In the VWTV producers’ views, they are able to produce their series in this virtual world because of how they have connected with others, been able to be creative, and felt the sense of community at different levels of their second lives. Across these different thematic dimensions, we can find similarities and differences for how those same themes apply to traditional television production, distribution and exhibition. An explanation for the perceived similarities could be human nature: how we struggle to find ways to express ourselves with and against the elements, and how we reach out to connect to others and find a community of like-minded individuals who share our passions. Explaining the differences, then, could be seen in how the technological construction of the virtual world permits and promotes such human nature, allowing for more connections, more creativity, and more community. Additionally,anotherdifference is the lack of an institutionalized production industry within the virtual world which permits more participation from people who before might not have had access to the production process. But the lack of this political-economic structure in Second Life did not necessarily create the producers; instead, people with the agency and ambition to produce became aware of this lack inworld, and individually and collectively took advantage of the situation.
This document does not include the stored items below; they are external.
-- ==== Sys2Proof/Machine/Turns.lean ====
section
/-! DEFINITION. One agent's step, and which agent moves (20_memory R90; 10_state R47; log 1, log 2). -/

namespace Sys2Proof.Machine

open Sys2Proof

/-- The engine step of unit k: completion of the latched command, enabled only while busy (10_state R47). -/
def engineTurn (s : State) (k : Nat) : Host.Outcome State Fault Refusal :=
  match s.unit? k with
  | none => .next s
  | some e => if e.busy then exec e.latch.op { s with sel := k } else .next s

/-- The step of one agent. -/
def takeTurn (s : State) (a : Agent) : Host.Outcome State Fault Refusal :=
  match a with
  | .host => hostTurn s
  | .engine k => engineTurn s k
  | .reset k => .next (resetUnit s k)

/-- Who moves when the fixed order is used up: the busy unit of the lowest number, else the host. So a completion always
comes after finitely many steps (10_state R47, 70_reset R262, log 2). -/
def State.nextAgent (s : State) : Agent :=
  match s.insts.findIdx? Inst.busy with
  | some k => .engine k
  | none => .host

/-- Who moves: the agent at the head of `turns`, or `State.nextAgent` when no order is fixed any more. -/
def State.mover (s : State) : Agent :=
  match s.turns with
  | [] => s.nextAgent
  | a :: _ => a

end Sys2Proof.Machine
end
Overall,Second Life is but one example of the technologies that arose with the paradigmatic shift to Web 2.0. The themes of connectivity, creativity and community have become defining characteristics of such Web 2.0 technologies, from Facebook to YouTube. What makes the activities in Second Life unique is that the virtual world allows for user-generated production as well as distribution, exhibition and consumption of the users’ creative visions. For the most part, as the VWTV producers acknowledged, they are not transgressing the content and genres, styles and formats of traditional television. While Second Life affords the production of experimental, avant-garde content, no one interviewed has been producing such content, with the closest being the racing of giant snails. Additionally, the producers are not transgressing traditional power dynamics, since they still occupy and differentiate the identities and positions of producers, crew, and audience. What the VWTV producers are transgressing is the notion that, given their circumstances in the all-encompassing physical world, all they can be is audience. The producers’ relationship to Second Life is as the audience for and users of that particular media product; the same relationship they would have to the television shows produced in the physical world. However, upon entering the virtual world, these users find the ability to connect, to create and to commune helping them to produce their own television programs. They are no longer just “audience to television”; they are able to change their position to “producer of television”. The technology of this social medium permits this transgressing but it does not require it. What is required for the transgression is the human desire to connect, to create, and to commune.